The 4 forces nature.

PeterDonis said:
I'm not sure what you mean by this either. Suppose we could do experiments that probed an electron or nucleus down to as small a distance scale as you like. What sort of experimental results would you be looking for to show you where "the exhibition of gravity" is located?

Have we been able to single out the graviton? Or is the graviton just a theory?

I understand that the electron can produce gravity because it has mass. You are right, It is pure speculation. I know it would be weak on the molecular basis. Gravity just seems to come out of nowhere. It doesn't seem to form based on any interactions only increase and decrease by mass. It just seems to be a force that just is.
 
  • #40
Firedog89 said:
The 4 forces nature.

Ok. "States of energy" does not seem like a good term for this; "fundamental interactions" would be a better one.

Firedog89 said:
Have we been able to single out the graviton? Or is the graviton just a theory?

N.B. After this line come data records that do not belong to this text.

/-- The beat that waits for a tag's answer, by its descriptor's ring counter: the places of both. -/
def findBeat (ch : Chan) (pos t : Nat) : Option (Nat × Nat × Desc × Beat) :=
  match ch.fetched.findIdx? (fun d => d.pos == pos) with
  | none => none
  | some j =>
    match ch.fetched[j]? with
    | none => none
    | some d =>
      match d.beats.findIdx? (fun b => b.tag == some t && b.st == .waiting) with
      | none => none
      | some i => d.beats[i]?.map (fun b => (j, i, d, b))

/-- The beats of a channel in a state, as (descriptor's place, beat's place), in order. -/
def beatsIn (ch : Chan) (p : Beat → Bool) : List (Nat × Nat) :=
  ch.fetched.zipIdx.flatMap (fun e =>
    (e.1.beats.zipIdx.filter (fun b => p b.1)).map (fun b => (e.2, b.2)))

/-- A piece of a beat comes into the read-ahead buffer; the last one completes the beat's read (R193). -/
def pieceArrived (s : State) (c j i : Nat) (d : Desc) (b : Beat) (o : Nat) (x : Bytes) (poison last : Bool) : State :=
  let (o, x) := freshPart d b o x
  let b := if x.isEmpty then b else { b with parts := Tab.put b.parts o (x, poison) }
  setDesc s c j (settleBeat d i (if last then { b with st := .arrived, tag := none } else b))

/-- A beat fails: it waits for its back-off, or after RETRY + 1 failures it is given up (R195 to R197). -/
def beatFailed (s : State) (c j i : Nat) (d : Desc) (b : Beat) : State :=
  let ch := chan s c
  let s := count s (Reg.shErrors c)
  let d := { d with retries := max d.retries b.fails }
  let b := { b with tag := none, parts := [] }
  if ch.retry ≤ b.fails then setDesc s c j (failDesc { d with beats := d.beats.set i { b with st := .dead } } 0x80)
  else setDesc s c j { d with beats := d.beats.set i { b with st := .retry, fails := b.fails + 1, due := s.now + us (2 ^ b.fails) } }

/-- Deliver the pieces of a beat that may be written, each in its turn. -/
def deliverParts (c j i : Nat) : Nat → State → State
  | 0, s => s
  | n + 1, s =>
    let ch := chan s c
    match (ch.fetched[j]?).bind (fun d => d.beats[i]?.map (fun b => (d, b))) with
    | none => s
    | some (d, b) =>
      match b.parts.find? (fun e => mayDeliver ch j i e.1 d b) with
      | none => s
      | some (o, x, poison) =>
        match deliverPart s c ch d i (b.off + o) x poison with
        | none => s
        | some (true, s, d) =>
          let b := { b with parts := Tab.del b.parts o, put := if ordered d then o + x.length else b.put }
          deliverParts c j i n (setDesc s c j (settleBeat d i b))
        | some (false, s, d) => setDesc s c j { d with beats := d.beats.set i { b with st := .dead, parts := [] } }

/-- Deliver what of a beat has arrived. -/
def tryDeliver (s : State) (c j i : Nat) : State :=
  let n := (((chan s c).fetched[j]?).bind (fun d => d.beats[i]?.map (fun b => b.parts.length))).getD 0
  deliverParts c j i n s

/-- BEAT_COMPLETE: the k-th beat outstanding completes, or fails and is retried or halts the channel (R195, R197). A host
read takes what is left of its answer here; with no beat outstanding, what the head still waits for is tried again. -/
def execBeatComplete (c k : Nat) (host : ReadResult) (s : State) : Ans :=
  let ch := chan s c
  if s.th.safe then idle s else
  match (beatsIn ch (fun b => b.st == .waiting || b.st == .arrived))[k]? with
  | none => .next (settleHead s c)
  | some (j, i) =>
    match (ch.fetched[j]?).bind (fun d => d.beats[i]?.map (fun b => (d, b))) with
    | none => idle s
    | some (d, b) =>
      if b.st = .arrived then .next (settleHead (tryDeliver s c j i) c)
      else
        let t := b.tag.getD 0
        match Tab.find (port s ch.port).active t with
        | none => idle s
        | some a =>
          match host with
          | .data x poison =>
            if a.got + x.length ≠ b.len then idle s
            else .next (settleHead (tryDeliver (pieceArrived (giveTag s ch.port t) c j i d b a.got x poison true) c j i) c)
          | .failed => .next (settleHead (beatFailed (giveTag s ch.port t) c j i d b) c)
          | .timeout =>
            match cplTimeout s ch.port with
            | some n => .next (settleHead (beatFailed (tagTimeout (passTo s (a.sent + n)) ch.port t ch.fn) c j i d b) c)
            | none => idle s

/-- RETRY: the back-off of the k-th failed beat expires and it issues again with a new tag (R196). -/
def execRetry (c k : Nat) (s : State) : Ans :=
  let ch := chan s c
  match (beatsIn ch (fun b => b.st == .retry))[k]? with
  | none => idle s
  | some (j, i) =>
    match (ch.fetched[j]?).bind (fun d => d.beats[i]?.map (fun b => (d, b))) with
    | none => idle s
    | some (d, b) =>
      if !beatsRun s ch d ∨ (ch.st = .pausing ∧ !descWhole d) then idle s
      else
        let s := passTo s b.due
        match sendRead s c ch d.pos (dSrcA d + b.off) b.len with
        | none => .next (if tagShort s ch.port then setTagWait s ch.port c true else s)
        | some (t, s) =>
          .next (setDesc (count s Reg.shRetryCnt) c j { d with beats := d.beats.set i { b with st := .waiting, tag := some t } })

As I said, we are not able to do any experiments that probe the quantum aspects of gravity; we have no way of producing or accessing strong enough gravitational fields to do that.

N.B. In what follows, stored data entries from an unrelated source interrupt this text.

/-! Control messages (Table 12-4) -/

/-- A control message leaves while the stream runs; in safe state every frame is FAILOVER (Table 13-4). In a Stop entry the Seam
transmitter has stopped (R382). -/
def sendCtl (s : State) (code : Nat) (ws : List Word) : State :=
  if (s.sm.linkUp ∨ 0 < s.sm.trying) ∧ (code = 4 ∨ !s.th.safe) ∧ !fabricHeld s then seamSend s code ws else s

/-- HELLO: role, highest step, arrangement, port merge, the FSN of a step up, and the serial number. -/
def helloWords (s : State) (fsn : Nat) : List Word :=
  let lo := b2n s.sm.role + 2 * 3 + 8 * s.et.arrangement + 32 * s.hp.merge.toNat + 65536 * (fsn % 65536) +
    2 ^ 32 * fld Config.serialNumber.toNat 0 32
  [BitVec.ofNat 64 lo, BitVec.ofNat 64 (fld Config.serialNumber.toNat 32 32)]

def sendHello (s : State) (fsn : Nat) : State := setSm (sendCtl s 1 (helloWords s fsn)) (fun m => { m with helloSent := true })

/-- RESEND from a JSN (R332). -/
def sendResend (s : State) (j : Nat) : State := sendCtl (count s Reg.smResendReq) 3 [BitVec.ofNat 64 j]

def sendReply (s : State) (code status tid : Nat) : State :=
  sendCtl s 7 [BitVec.ofNat 64 (code + 256 * status + 65536 * tid)]

/-! Resync: the stream of objects (R343) -/

/-- Owner of an object of Table 12-6. -/
def objectCtx (s : State) (kind index : Nat) : Nat :=
  if kind = 1 ∨ kind = 7 then index
  else if kind = 2 then ((queue? s index).map (fun x => x.ctx)).getD mgt
  else if kind = 3 then (chan s index).ctx
  else if kind = 4 then ((rwin? s index).map (fun x => x.ctx)).getD mgt
  else if kind = 5 then (conn s index).ctx
  else mgt

/-- The objects of an enrolled tenant in the order of the stream. Kinds 1 to 8 are those of Table 12-6; 9 stands for a
mirrored granule and 10 for a thread. -/
def tenantObjects (s : State) (t : Nat) : List (Nat × Nat) :=
  let insts := s.ne.insts.filter (fun e => ((program? s e.2.program).map (fun p => p.ctx)) == some t)
  let conns := s.wt.conns.filter (fun e => e.2.st != .free && e.2.ctx == t)
  [(1, t)] ++ (s.mp.granules.filter (fun e => e.2.st == .owned && e.2.ctx == t && e.2.mirrored)).map (fun e => (9, e.1)) ++
    [(7, t)] ++ (s.qm.queues.filter (fun e => e.2.ctx == t && e.2.mirrored && !e.2.destroyed)).map (fun e => (2, e.1)) ++
    (s.ru.windows.filter (fun e => e.2.ctx == t)).map (fun e => (4, e.1)) ++ (chansOf s t).map (fun c => (3, c)) ++
    (conns.map (fun e => e.2.peer)).dedup.map (fun p => (6, p)) ++ conns.map (fun e => (5, e.1)) ++
    (insts.flatMap (fun e => e.2.threads)).map (fun k => (10, k))

/-- A thread's scratch lines, then its state (Table 12-7). -/
def threadRecords (s : State) (t : Nat) : State :=
  let th := thread s t
  let lines := (th.scratch.map (fun (c : Host.Cell) => c.1 / 64) ++ th.poison.map (fun (e : Nat × Bool) => e.1)).dedup
  let one (s : State) (l : Nat) : State :=
    let m := Tab.get false th.poison l
    journalAdd s 9 th.tag (BitVec.ofNat 64 (threadTarget t th + 4096 * (64 * l))) (BitVec.ofNat 64 (b2n m))
      (Mem.read th.scratch (64 * l) 64) m true
  journalAdd (lines.foldl one s) 8 th.tag (BitVec.ofNat 64 (threadTarget t th)) 0 (threadImage th) false true

/-- The records of one object. A queue's descriptor is followed by its items, a granule's mapping by its lines. -/
def copyObject (s : State) (o : Nat × Nat) : State :=
  let ctx := objectCtx s o.1 o.2
  if o.1 = 9 then
    setSm (journalMap s o.2 true true) (fun m => { m with copyQ := m.copyQ ++ granuleLines s o.2 })
  else if o.1 = 10 then threadRecords s o.2
  else if o.1 = 2 then
    ((queue? s o.2).map (fun x => x.items)).getD [] |>.foldl (fun s i => journalLink s o.2 ctx i.prio i.bytes i.poison true)
      (objectRecord s ctx 2 o.2 true)
  else objectRecord s ctx o.1 o.2 true

/-- Records that an object takes at most. -/
def objectSize (s : State) (o : Nat × Nat) : Nat :=
  if o.1 = 2 then 1 + ((((queue? s o.2).map (fun x => x.items)).getD []).map (fun i => cdiv i.bytes.length 4096)).sum
  else if o.1 = 10 then 1 + (thread s o.2).scratch.length + (thread s o.2).poison.length
  else 1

However, I don't think that means the graviton is "just a theory" either; there are many good reasons to expect gravity to be fundamentally a quantum phenomenon, just like everything else. That's not to say it would be impossible to construct a theory in which gravity was purely classical (no quantum aspect, hence no graviton) and everything else was quantum; but I don't think anyone is seriously pursuing such a theory.

Firedog89 said:
Gravity just seems to come out of nowhere.

If you just mean that we can't observe the graviton, so we can't experimentally verify that gravity arises from particle exchange, you should be aware that we can't observe gluons (the particles that mediate the strong interaction) directly either. In fact, we can't even observe quarks (the particles that make up mesons and nucleons) directly. We can only observe these particles indirectly, by experimenting on the properties of strongly interacting objects that we can directly observe, like mesons and nucleons. So "being able to directly observe the particle mediating the interaction" is not a good criterion to use.

If you mean that gravity only depends on mass, not on any other property of the object, I'm not sure why that's a problem, because every interaction only depends on one property of the object. For electromagnetism, it's electric charge; for the weak interaction, it's weak isospin; for the strong interaction, it's strong "color" charge. Mass (or more precisely stress-energy) is just the "charge" associated with gravity.

If you mean that, unlike the other interactions, there's no way to have an object that does not have the "charge" for gravity (mass-energy), that is indeed a feature unique to gravity. This feature actually helps us to determine what properties the graviton must have, if it exists, since only a particular kind of quantum particle can mediate an interaction with this property.